■ Work instruction
After locating the line that contains "A physical channel" in the records below, write out exactly that line and each line after it through the one that contains "Outbound packets and", and nothing else.
START Given entries
-- ==== Sys2Proof/Word.lean ====
section
/-! DEFINITION. The words of the KNOBS-CC block (00_scope.md R7, R9): every value is unsigned. -/

namespace Sys2Proof

/-- One byte of a message, a packet or the serial stream (20_memory.md R38). -/
abbrev Byte := BitVec 8

/-- A sample value, u7 (00_scope.md R7, `VAL_BITS`). -/
abbrev Sample := BitVec 7

/-- A physical channel index or a logical offset, u4 (00_scope.md R7, `CH_BITS`). -/
abbrev Chan := BitVec 4

/-- A millisecond time, u32 (00_scope.md R7, `TIME_BITS`). -/
abbrev Time := BitVec 32

/-- A 4-byte USB-MIDI event packet, first byte on the wire first (20_memory.md R40).  Outbound packets and
inbound ones (30_encoding.md R60, R63) have the same four bytes. -/
structure Packet where
  header : Byte
  m0 : Byte
  m1 : Byte
  m2 : Byte
deriving DecidableEq, Repr

/-- The bytes of a packet in wire order (20_memory.md R40). -/
def Packet.bytes (p : Packet) : List Byte := [p.header, p.m0, p.m1, p.m2]

/-- The ten operations of 30_encoding.md R70 by name, without their draws. -/
inductive OpName where
  | sample | serial | push | idle | usbEvent | poll | hostTake | bootDone | bootFail | reset
deriving DecidableEq, Repr, Inhabited

/-- Which of the two USB interrupt lines fired (43_usb_poll.md R109). -/
inductive UsbKind where
  | generic
  | comm
deriving DecidableEq, Repr, Inhabited

end Sys2Proof
end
END Given entries
■ Task result
/-- A physical channel index or a logical offset, u4 (00_scope.md R7, `CH_BITS`). -/
abbrev Chan := BitVec 4

/-- A millisecond time, u32 (00_scope.md R7, `TIME_BITS`). -/
abbrev Time := BitVec 32

/-- A 4-byte USB-MIDI event packet, first byte on the wire first (20_memory.md R40).  Outbound packets and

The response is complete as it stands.